■ THE PROBLEM
For the word "cstate", state how many lines of the records include it, with no other text.

■ INPUT DATA
※

-- ==== Sys2Proof/Machine/Kernel.lean ====
section
/-! DEFINITION. Kernels (R277 to R294): declarations and loads, LAUNCH and EMIT, the doorbell page, the placement of
activations and the gait controller. -/

namespace Sys2Proof.Machine

open Sys2Proof

/-! ### Kernels and handles (R279, R293) -/

/-- Does the device hold a kernel in a slot: loaded, running, draining or faulted? -/
def Kernel.held (k : Kernel) : Bool := k.state == .loaded || k.state == .running || k.state == .draining || k.state == .faulted
/-- Does a kernel take EMITs, and the posts that already wait? -/
def Kernel.open (k : Kernel) : Bool := k.state == .loaded || k.state == .running || k.state == .draining
/-- The handle of a slot's kernel (R279). DEDUCED: assumption 21. -/
def Kernel.handle (k : Kernel) (kid : BitVec 6) : Word := k.gen ++ 0#42 ++ kid
/-- The slot that a handle names (R293). -/
def Paddock.named (p : Paddock) (h : Word) : Option (BitVec 6) :=
  let kid : BitVec 6 := h.extractLsb' 0 6
  if h ≠ 0 ∧ (p.kernel kid).held = true ∧ h = (p.kernel kid).handle kid then some kid else none
/-- State code (R279). -/
def KState.code : KState → Nat
  | .none => 4 | .loaded => 1 | .running => 2 | .draining => 3 | .retired => 4 | .faulted => 5
/-- Is a task a live activation of a kernel (R279)? -/
def Task.activationOf (t : Task) (tenant : BitVec 12) (kid : BitVec 6) (gen : BitVec 16) : Bool :=
  t.kcur != 0 && t.tenant == tenant && t.kcur.extractLsb' 0 6 == kid && t.kcur.extractLsb' 48 16 == gen && t.cstate != .dumped &&
    t.cstate != .free
def State.live (s : State) (tenant : BitVec 12) (kid : BitVec 6) (gen : BitVec 16) : Nat :=
  (s.tasks.filter (·.activationOf tenant kid gen)).length
/-- Entries queued in all stages. -/
def Kernel.queued (k : Kernel) : Nat := (k.stages.map (·.queue.length)).sum

/-! ### Loading (R277, R281) -/

/-- A declaration: header and stage entries. -/
structure Decl where
  header : BitVec 512
  stages : List (BitVec 256)
deriving DecidableEq, Repr

def Decl.nat (d : Decl) (lo n : Nat) : Nat := (d.header.extractLsb' lo n).toNat

/-- Read a declaration with plain loads of 64 and 32 bytes. DEDUCED: assumption 49. -/
def readDecl {ε : Type} (load : Word → Nat → Except ε Nat) (va : Word) : Except ε Decl := do
  let h ← load va 64
  let header : BitVec 512 := BitVec.ofNat 512 h
  let stages ← (List.range (header.extractLsb' 0 5).toNat).mapM fun g => load (va + BitVec.ofNat 64 (64 + 32 * g)) 32
  .ok { header := header, stages := stages.map (BitVec.ofNat 256) }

※

■ RESULT OF THE TASK
2